Sri Lankan troops advanced yesterday on the military headquarters of the Tamil Tigers, a day after capturing the rebels’ de facto political capital in the north of the island.
The Sri Lankan Defense Ministry said forces were moving towards Mullaitivu, the jungle district along the northeastern seaboard, where the Tigers are known to have their main military facilities.
“The battle for Mullaitivu has already begun,” the ministry said in a statement.
The air force used Mi-24 helicopter gunships to carry out two bombing raids yesterday in support of the advancing ground troops, a military spokesman said.
He said 10 such missions were carried out on Friday.
The ministry said that government troops were also moving further north of their positions in Kilinochchi in a bid to retake the strategically vital Elephant Pass, which was lost to the Tigers in April 2000.
Elephant Pass lies at the entrance to the Jaffna Peninsula, which security forces wrested from rebel control in 1995.
On Friday, after months of intense fighting, the military finally captured Kilinochchi, where the Liberation Tigers of Tamil Eelam (LTTE) had gathered all the political trappings of a mini-state.
Military officials said the fall of Kilinochchi had cleared the way for security forces to re-establish control over a vital highway linking the northern Jaffna Peninsula with the rest of the country.
Jaffna, which has a population of nearly half a million people and a considerable military presence, used to be supplied by air and sea because the Tigers controlled the land route.
Sri Lankan President Mahinda Rajapakse called the army’s capture of Kilinochchi an “unparalleled victory” for the entire nation and urged the rebels to lay down their arms and end their decades-old struggle for a separate homeland.
Street celebrations took place in the capital Colombo and elsewhere as news of the town’s capture broke.
But just hours later, a suspected Tiger suicide bomber attacked an air force base in the capital Colombo, killing at least two airmen and injuring 36 others.
The Tigers admitted losing Kilinochchi, but argued that the town had been abandoned rather than captured.
“The Sri Lanka army has entered a virtual ghost town as the whole civilian infrastructure as well as the center of the LTTE had shifted further northeast,” the Tigers said through the pro-rebel Tamilnet Web site.
While losing Kilinochchi is a major setback, the Tigers have shown in the past that they have the ability to rebound.
The Tigers initially lost Kilinochchi in 1996 and retook the area two years later and controlled it till they were driven out on Friday.

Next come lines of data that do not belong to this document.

-- ==== Sys2Proof/Machine/Flags.lean ====
section
/-! DEFINITION. The sticky flags, MASK and the lines ALERT and NOTICE (R173, R174). -/

namespace Sys2Proof.Machine

/-- The six flags, in the order of their bits (R173). -/
inductive Flag where
  | journal | plan | bus | trip | fault | run
  deriving DecidableEq, Repr

/-- A flag's bit of FLAGS (R173). -/
def flagBit : Flag → Nat
  | .journal => 0 | .plan => 1 | .bus => 2 | .trip => 3 | .fault => 4 | .run => 5

/-- The word with a flag's bit alone. -/
def flagWord (f : Flag) : Word := 1#32 <<< flagBit f

/-- The bits of FLAGS that are flags. -/
def flagBits : Word := 0x3F#32

/-- The bits of MASK that are held: enables and line choices (R174). -/
def maskBits : Word := 0x3F3F#32

/-- ALERT's condition: a set flag that is enabled with line choice 0 (R174). -/
def alertCondition (flags mask : Word) : Bool := flags &&& mask &&& ~~~(mask >>> 8) &&& flagBits != 0

/-- NOTICE's condition: a set flag that is enabled with line choice 1 (R174). -/
def noticeCondition (flags mask : Word) : Bool := flags &&& mask &&& (mask >>> 8) &&& flagBits != 0

/-- FLAGS and MASK with both lines following their conditions at the change (R174). -/
def Window.drive (flags mask : Word) : Window :=
  { flags := flags, mask := mask, alert := alertCondition flags mask, notice := noticeCondition flags mask }

/-- Set a flag (R173). -/
def Window.setFlag (w : Window) (f : Flag) : Window := Window.drive (w.flags ||| flagWord f) w.mask

/-- Set a flag when a condition holds. -/
def Window.setFlagIf (w : Window) (b : Bool) (f : Flag) : Window := if b then w.setFlag f else w

/-- A write to FLAGS clears each flag whose bit is written 0 and sets none (R173). -/
def Window.writeFlags (w : Window) (value : Word) : Window := Window.drive (w.flags &&& value) w.mask

/-- A write to MASK (R174). -/
def Window.writeMask (w : Window) (value : Word) : Window := Window.drive w.flags (value &&& maskBits)

/-- Whether a flag is set. -/
def Window.has (w : Window) (f : Flag) : Bool := w.flags.getLsbD (flagBit f)

end Sys2Proof.Machine
end

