/-! ### Resets and run commands -/

/-- Power-on reset leaves every block at the value the manual gives it, with the mode pins latched (R18, R71, R85, R87,
R103, R120, R124, R126, R135, R137, R139 to R142, R148, R168, R170, R176). -/
def Obligations.PowerOnResetValues : Prop :=
  ∀ (mode1 mode0 : Bool) (s : State), ∃ t, exec (.powerOnReset mode1 mode0) s = .next t ∧
    t.pending = s.pending ∧ t.rstLow = false ∧
    t.control.mode.toNat = 2 * mode1.toNat + mode0.toNat ∧
    t.control.engine = .standby ∧ t.control.progress = .none ∧ t.control.pendingRelease = false ∧
    t.control.deferredClear = false ∧ t.control.previousFault = false ∧
    t.port.slot = none ∧ t.port.planBase = 0 ∧ t.port.episodeOffset = 0 ∧ t.port.shapeOffset = 0 ∧
    t.port.cueOffset = 0 ∧ t.port.journalOffset = 0 ∧ t.port.episodeCount = 0 ∧ t.port.shapeCount = 0 ∧
    t.port.readCount = 0 ∧ t.port.written = 0 ∧ t.port.writtenOwed = false ∧ t.port.writtenRequest = false ∧
    t.port.loadRequest = false ∧ t.port.scanRequest = false ∧ t.port.jbad = false ∧
    (∀ k, getLane t.port.posted k = 0 ∧ getLane t.port.taken k = 0 ∧ getLane t.port.takenOwed k = false ∧
      getLane t.port.takenRequest k = false ∧ (getLane t.watches k).armed = false) ∧
    (∀ k, let l := getLane t.lanes k
      l.state = .idle ∧ l.stage = none ∧ l.current = none ∧ l.next = .empty ∧ l.request = none ∧
      l.application = 0 ∧ l.advance = 0 ∧ l.late = false ∧ l.evaluationMark = false ∧ l.pendingStop = false ∧
      l.factor = 0 ∧ l.countdown = 0 ∧ l.rmsMin = 0 ∧ l.rmsMax = 0 ∧ l.clips = 0 ∧ l.iref = 0 ∧
      ∀ x, getPhase l.start x = 0 ∧ getPhase l.envelope x = 0 ∧ getPhase l.exitOrigin x = 0) ∧
    t.previousTrig = none ∧
    getPhase t.timebase.offsets .A = 0 ∧
    (mode1 = false → mode0 = true → getPhase t.timebase.offsets .B = 0x80000000) ∧
    (mode1 = true → mode0 = false →
      getPhase t.timebase.offsets .B = 2863311531 ∧ getPhase t.timebase.offsets .C = 1431655765) ∧
    (mode1 = true → mode0 = true → getPhase t.timebase.offsets .B = 0 ∧ getPhase t.timebase.offsets .C = 0) ∧
    t.timebase.theta = 0 ∧ t.timebase.previous = 0 ∧ t.timebase.frequency = 50000 ∧ t.timebase.increment = 8388608 ∧
    t.timebase.nominal = 50000 ∧ t.timebase.returnSlew = 0 ∧ t.timebase.cycle = 0 ∧ t.timebase.sample = 0 ∧
    t.timebase.restartDue = .afterReset ∧
    (∀ x, getPhase t.composer.steady x = 0 ∧ getPhase t.composer.lastComposed x = 0 ∧
      getPhase t.composer.releaseOrigin x = 0 ∧ getPhase t.composer.closeCommand x = false ∧
      getPhase t.synth.peak x = 0 ∧ getPhase t.synth.cycleClips x = 0 ∧
      getPhase t.relays.relay x = { state := .opened, remaining := 0, openSpan := 0 } ∧
      getPhase t.link.buffer0 x = 0 ∧ getPhase t.link.buffer1 x = 0 ∧
      getPhase t.measure.lastGood.v x = 0 ∧ getPhase t.measure.lastGood.i x = 0 ∧
      getPhase t.measure.sumV x = 0 ∧ getPhase t.measure.sumI x = 0 ∧ getPhase t.measure.peakI x = 0 ∧
      getPhase t.measure.runCount x = 0 ∧ getPhase t.measure.runPeak x = 0) ∧
    t.composer.claims = Claims.none ∧ t.composer.softLength = 0 ∧ t.composer.releaseLength = 0 ∧
    t.composer.softAdvance = 0 ∧ t.composer.releaseAdvance = 0 ∧ t.composer.rampRunning = false ∧
    t.composer.rampComplete = false ∧
    t.synth.ceiling = 0 ∧ t.relays.closeTime = 26 ∧ t.relays.openTime = 26 ∧
    t.link.marker = false ∧ t.link.markerCount = 0 ∧ t.link.markerRequest1 = false ∧ t.link.markerRequest2 = false ∧
    t.link.shifting = none ∧ t.link.strobe = false ∧
    t.measure.holder = none ∧ t.measure.liveStale = 0 ∧ t.measure.count = 0 ∧ t.measure.cycleStale = 0 ∧
    t.measure.figures = Figures.zero ∧ t.measure.tripCode = 0 ∧ t.measure.tripCount = 1 ∧
    t.measure.summaryPeriod = 0 ∧ t.measure.currentFloor = 0 ∧ t.measure.summaryCounter = 0 ∧
    t.journal.queue = [] ∧ t.journal.drops = 0 ∧
    t.window = { flags := 0, mask := 0, alert := false, notice := false }
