/-! ### output -/

@[simp] theorem Work.output_rstLow (w : Work) (i : SampleInputs) : (w.output i).state.rstLow = w.state.rstLow := rfl
@[simp] theorem Work.output_control (w : Work) (i : SampleInputs) : (w.output i).state.control = w.state.control := rfl
@[simp] theorem Work.output_port (w : Work) (i : SampleInputs) : (w.output i).state.port = w.state.port := rfl
@[simp] theorem Work.output_previousTrig (w : Work) (i : SampleInputs) : (w.output i).state.previousTrig = w.state.previousTrig := rfl
@[simp] theorem Work.output_composer (w : Work) (i : SampleInputs) : (w.output i).state.composer = w.state.composer := rfl
@[simp] theorem Work.output_timebase (w : Work) (i : SampleInputs) : (w.output i).state.timebase = w.state.timebase := rfl
@[simp] theorem Work.output_relays (w : Work) (i : SampleInputs) : (w.output i).state.relays = w.state.relays := rfl
@[simp] theorem Work.output_measure (w : Work) (i : SampleInputs) : (w.output i).state.measure = w.state.measure := rfl
@[simp] theorem Work.output_watches (w : Work) (i : SampleInputs) : (w.output i).state.watches = w.state.watches := rfl
@[simp] theorem Work.output_journal (w : Work) (i : SampleInputs) : (w.output i).state.journal = w.state.journal := rfl
@[simp] theorem Work.output_window (w : Work) (i : SampleInputs) : (w.output i).state.window = w.state.window := rfl
@[simp] theorem Work.output_pending (w : Work) (i : SampleInputs) : (w.output i).state.pending = w.state.pending := rfl
@[simp] theorem Work.output_out_cycleStart (w : Work) (i : SampleInputs) : (w.output i).cycleStart = w.cycleStart := rfl
@[simp] theorem Work.output_out_restart (w : Work) (i : SampleInputs) : (w.output i).restart = w.restart := rfl
@[simp] theorem Work.output_out_advance (w : Work) (i : SampleInputs) : (w.output i).advance = w.advance := rfl
@[simp] theorem Work.output_out_opened (w : Work) (i : SampleInputs) : (w.output i).opened = w.opened := rfl
@[simp] theorem Work.output_out_entered (w : Work) (i : SampleInputs) : (w.output i).entered = w.entered := rfl
@[simp] theorem Work.output_out_released (w : Work) (i : SampleInputs) : (w.output i).released = w.released := rfl
@[simp] theorem Work.output_out_protection (w : Work) (i : SampleInputs) : (w.output i).protection = w.protection := rfl
@[simp] theorem Work.output_out_softDone (w : Work) (i : SampleInputs) : (w.output i).softDone = w.softDone := rfl

/-! ### report -/

@[simp] theorem Work.report_rstLow (w : Work) : (w.report).state.rstLow = w.state.rstLow := rfl
@[simp] theorem Work.report_port (w : Work) : (w.report).state.port = w.state.port := rfl
@[simp] theorem Work.report_lanes (w : Work) : (w.report).state.lanes = w.state.lanes := rfl
@[simp] theorem Work.report_previousTrig (w : Work) : (w.report).state.previousTrig = w.state.previousTrig := rfl
@[simp] theorem Work.report_composer (w : Work) : (w.report).state.composer = w.state.composer := rfl
@[simp] theorem Work.report_timebase (w : Work) : (w.report).state.timebase = w.state.timebase := rfl
@[simp] theorem Work.report_synth (w : Work) : (w.report).state.synth = w.state.synth := rfl
@[simp] theorem Work.report_link (w : Work) : (w.report).state.link = w.state.link := rfl
@[simp] theorem Work.report_relays (w : Work) : (w.report).state.relays = w.state.relays := rfl
@[simp] theorem Work.report_measure (w : Work) : (w.report).state.measure = w.state.measure := rfl
@[simp] theorem Work.report_watches (w : Work) : (w.report).state.watches = w.state.watches := rfl
@[simp] theorem Work.report_journal (w : Work) : (w.report).state.journal = w.state.journal := rfl
@[simp] theorem Work.report_window (w : Work) : (w.report).state.window = w.state.window := rfl
@[simp] theorem Work.report_pending (w : Work) : (w.report).state.pending = w.state.pending := rfl
@[simp] theorem Work.report_out_cycleStart (w : Work) : (w.report).cycleStart = w.cycleStart := rfl
@[simp] theorem Work.report_out_restart (w : Work) : (w.report).restart = w.restart := rfl
@[simp] theorem Work.report_out_advance (w : Work) : (w.report).advance = w.advance := rfl
@[simp] theorem Work.report_out_opened (w : Work) : (w.report).opened = w.opened := rfl
@[simp] theorem Work.report_out_entered (w : Work) : (w.report).entered = w.entered := rfl
@[simp] theorem Work.report_out_released (w : Work) : (w.report).released = w.released := rfl
@[simp] theorem Work.report_out_protection (w : Work) : (w.report).protection = w.protection := rfl
@[simp] theorem Work.report_out_softDone (w : Work) : (w.report).softDone = w.softDone := rfl

/-! ### enqueue -/

@[simp] theorem Work.enqueue_rstLow (w : Work) : (w.enqueue).state.rstLow = w.state.rstLow := rfl
@[simp] theorem Work.enqueue_control (w : Work) : (w.enqueue).state.control = w.state.control := rfl
@[simp] theorem Work.enqueue_port (w : Work) : (w.enqueue).state.port = w.state.port := rfl
@[simp] theorem Work.enqueue_lanes (w : Work) : (w.enqueue).state.lanes = w.state.lanes := rfl
@[simp] theorem Work.enqueue_previousTrig (w : Work) : (w.enqueue).state.previousTrig = w.state.previousTrig := rfl
@[simp] theorem Work.enqueue_composer (w : Work) : (w.enqueue).state.composer = w.state.composer := rfl
@[simp] theorem Work.enqueue_timebase (w : Work) : (w.enqueue).state.timebase = w.state.timebase := rfl
@[simp] theorem Work.enqueue_synth (w : Work) : (w.enqueue).state.synth = w.state.synth := rfl
@[simp] theorem Work.enqueue_link (w : Work) : (w.enqueue).state.link = w.state.link := rfl
@[simp] theorem Work.enqueue_relays (w : Work) : (w.enqueue).state.relays = w.state.relays := rfl
@[simp] theorem Work.enqueue_measure (w : Work) : (w.enqueue).state.measure = w.state.measure := rfl
@[simp] theorem Work.enqueue_watches (w : Work) : (w.enqueue).state.watches = w.state.watches := rfl
@[simp] theorem Work.enqueue_window (w : Work) : (w.enqueue).state.window = w.state.window := rfl
@[simp] theorem Work.enqueue_pending (w : Work) : (w.enqueue).state.pending = w.state.pending := rfl
@[simp] theorem Work.enqueue_out_cycleStart (w : Work) : (w.enqueue).cycleStart = w.cycleStart := rfl
@[simp] theorem Work.enqueue_out_restart (w : Work) : (w.enqueue).restart = w.restart := rfl
@[simp] theorem Work.enqueue_out_advance (w : Work) : (w.enqueue).advance = w.advance := rfl
@[simp] theorem Work.enqueue_out_opened (w : Work) : (w.enqueue).opened = w.opened := rfl
@[simp] theorem Work.enqueue_out_entered (w : Work) : (w.enqueue).entered = w.entered := rfl
@[simp] theorem Work.enqueue_out_released (w : Work) : (w.enqueue).released = w.released := rfl
@[simp] theorem Work.enqueue_out_protection (w : Work) : (w.enqueue).protection = w.protection := rfl
@[simp] theorem Work.enqueue_out_softDone (w : Work) : (w.enqueue).softDone = w.softDone := rfl
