-- ==== Sys2Proof/Tests/Slice0.lean ====
section
/-! SUPPORT. Tests: the check on well-formed commands, small steps with results from the manual's tables, and for each
statement with hypotheses a witness that they can be met together, clause by clause. -/

namespace Sys2Proof.Tests

open Sys2Proof.Machine

/-! ### Helpers -/

/-- Quiet pins, and the first choice of every open order. -/
def quiet : SampleInputs :=
  { trig := false, ready := true, fault := false, relayBefore := perPhase false, order := .tripFaultLoss
    watchFirst := perLane false, expiryFirst := true }

/-- The state a command leaves. -/
def after (c : Instr) (s : State) : State :=
  match exec c s with
  | .next t => t
  | _ => s

/-- The part in an engine state, no restart due, with a trip code that no current reaches (R140). -/
def inState (e : EngineState) : State :=
  { State.reset with
    control := { State.reset.control with engine := e }
    timebase := { State.reset.timebase with restartDue := .none }
    measure := { State.reset.measure with tripCode := 65535 } }

/-- The same, with θ at a given angle. -/
def atAngle (e : EngineState) (theta : Word) : State :=
  { inState e with timebase := { (inState e).timebase with theta := theta } }

/-- A transaction of a kind in the slot. -/
def withSlot (kind : BusKind) (s : State) : State :=
  { s with
    port := { s.port with
      slot := some { kind := kind, base := 4096, address := 4096, writes := false, length := 1, data := [], timer := 0
                     orphan := false } } }

/-- The transaction in the slot disowned by a soft reset. -/
def disowned (s : State) : State :=
  { s with port := { s.port with slot := s.port.slot.map fun t => { t with orphan := true } } }

/-- The transaction in the slot one sample event short of the wait limit. -/
def waiting63 (s : State) : State :=
  { s with port := { s.port with slot := s.port.slot.map fun t => { t with timer := 63 } } }

/-- Lane 0 as given. -/
def withLane0 (l : Lane) (s : State) : State := { s with lanes := setLane s.lanes .l0 l }

/-- A progress due. -/
def withProgress (p : Progress) (s : State) : State := { s with control := { s.control with progress := p } }

/-- A RELEASE pending. -/
def releasing (s : State) : State := { s with control := { s.control with pendingRelease := true } }

/-- Relay A as given. -/
def withRelayA (st : RelayState) (remaining : Nat) (s : State) : State :=
  { s with
    relays := { s.relays with
      relay := setPhase s.relays.relay .A { state := st, remaining := remaining, openSpan := 0 } } }

/-- A loaded DWELL episode of one cycle on phase A. -/
def dwell : Episode :=
  { index := 3, kind := .dwell, mask := ⟨true, false, false⟩, reference := .A, trigger := .immediate, duration := 3600
    entry := 0, hold := 3600, exit := 0, repeatCount := 1, repeatGap := 0, markOut := false, next := none, watch := none
    components := [], clamped := false, rampCut := false }

/-- A lane in a state with a current episode. -/
def holding (st : LaneState) (ep : Episode) : Lane :=
  { Lane.reset with state := st, current := some ep, application := 1 }

/-- A FETCHING lane. -/
def fetching : Lane := { Lane.reset with state := .fetching }

/-- A HALTED lane. -/
def halted : Lane := { Lane.reset with state := .halted }

/-- Lane 0 has the given number of cue entries posted. -/
def posted0 (d : Word) (s : State) : State := { s with port := { s.port with posted := setLane s.port.posted .l0 d } }

/-- An ARMED watch in slot 0 with a reference current of 0. -/
def watched (hold limit : Nat) (s : State) : State :=
  { s with
    watches := setLane s.watches .l0
      { Watch.idle with armed := true, part := { band := 10, hold := hold, limit := limit } } }

/-- An ENGINE record with nothing in it, for a queue that must not be empty. -/
def aRecord : Record :=
  { lane := none, gap := 0, cycle := 0, sample := 0, episode := 0xFFFF, body := .engine .start .loading .none none 0 }

/-- One record waits. -/
def queued (s : State) : State := { s with journal := { queue := [aRecord], drops := 0 } }

/-! ### The check on well-formed commands (R170) -/

theorem test_full_write_to_flags_is_no_ignored_write :
    (Instr.ignoredRegisterWrite 0x0C 4 0).wellFormed = false := by decide

theorem test_write_of_no_byte_is_no_write : (Instr.ignoredRegisterWrite 0x04 0 0).wellFormed = false := by decide

theorem test_write_of_five_bytes_is_no_write : (Instr.ignoredRegisterWrite 0x1C 5 0).wellFormed = false := by decide

/-- R170: any write of less than a full word is ignored, an unaligned one too. -/
theorem test_part_word_writes_are_ignored :
    (Instr.ignoredRegisterWrite 0x04 3 0).wellFormed = true ∧ (Instr.ignoredRegisterWrite 0x05 2 0).wellFormed = true ∧
      after (.ignoredRegisterWrite 0x08 4 0xFF) State.reset = State.reset ∧
      after (.ignoredRegisterWrite 0x05 2 0xFFFF) (inState .running) = inState .running := by decide

/-- R170: a write to 0x1C to 0x1F is ignored, and a read there returns 0. -/
theorem test_reserved_offsets :
    ∀ offset ∈ [0x1C, 0x1D, 0x1E, 0x1F], (Instr.ignoredRegisterWrite offset 4 1).wellFormed = true ∧
      after (.ignoredRegisterWrite offset 4 1) State.reset = State.reset ∧
      State.reset.readRegister offset = some 0 := by decide

theorem test_write_past_the_window_is_no_ignored_write :
    (Instr.ignoredRegisterWrite 0x20 1 0).wellFormed = false := by decide

theorem test_byte_write_to_ctrl_is_ignored : (Instr.ignoredRegisterWrite 0x04 1 1).wellFormed = true := by decide

theorem test_full_write_to_ident_is_ignored : (Instr.ignoredRegisterWrite 0x00 4 1).wellFormed = true := by decide

/-! ### Tables of the manual -/

/-- The rows of R90's table. -/
theorem test_increments :
    [45000, 49500, 50000, 50001, 51000, 60000, 65000].map incrementOf =
      [7549747, 8304722, 8388608, 8388776, 8556380, 10066330, 10905190] := by decide

/-- The rows of R106's table. -/
theorem test_sine_lookups :
    [0x40000000#32, 0x40000400#32, 0x40200000#32, 0x40300000#32, 0x00200000#32, 0xFFE00000#32].map sineOf =
      [131071, 131070, 131070, 131069, 402, -402] := by decide

/-- The rows of R42's table. -/
theorem test_cut_ramps :
    [(3600, 600, 600), (1800, 1200, 900), (500, 900, 200), (0, 0, 0), (0, 10, 0)].map
        (fun r => cutRamps r.1 r.2.1 r.2.2) =
      [(600, 2400, 600, false), (1200, 0, 600, true), (500, 0, 0, true), (0, 0, 0, false), (0, 0, 0, true)] := by
  decide

/-- R52's table: the angle of sample n is n × 8 388 608, and 1 unit fires at sample 1, 900 at 128, 2700 at 384. -/
theorem test_angle_arcs :
    arcContains (unitsToAngle 1) 0 8388608 = true ∧
      arcContains (unitsToAngle 900) (127 * 8388608) (128 * 8388608) = true ∧
      arcContains (unitsToAngle 900) (128 * 8388608) (129 * 8388608) = false ∧
      arcContains (unitsToAngle 2700) (383 * 8388608) (384 * 8388608) = true ∧
      arcContains (unitsToAngle 0) (511 * 8388608) 0 = true := by decide

/-- R111: the peak of the fundamental gives Kx at full level and 2 × Kx at E = 20 000; R112: a code equal to C is not
clamped. -/
theorem test_codes :
    scaled (modulated 131071 10000 10000) 400000 = 400000 ∧ scaled (modulated 131071 20000 10000) 400000 = 800000 ∧
      limited 500000 500000 = (500000, false) ∧ limited 500000 500001 = (500000, true) ∧
      limited 500000 (-500001) = (-500000, true) := by decide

Barely six months after government troops captured the northern Jaffna Peninsula in 1995, the Tigers overran a military base in Mullaittivu, killing more than 1,200 soldiers.
The guerrillas also reversed military gains of 19 months in a matter of five days in November 1999, going on to dislodge the military from their Elephant Pass base at the entrance to Jaffna.
In his annual speech in November, LTTE leader Velupillai Prabhakaran vowed to defend his territory and suggested that the rebels would revert to guerrilla-style, hit-and-run attacks as their area shrank.
The Tigers have been labeled a terrorist group by the US, the EU and India, but had the backing of the international community when Oslo-backed peace talks got under way in 2002.
The peace process virtually ended when the government formally pulled out of a moribund truce last January.
The Sri Lankan conflict over the Tigers’ demand for a separate Tamil homeland has claimed tens of thousands of lives since 1972.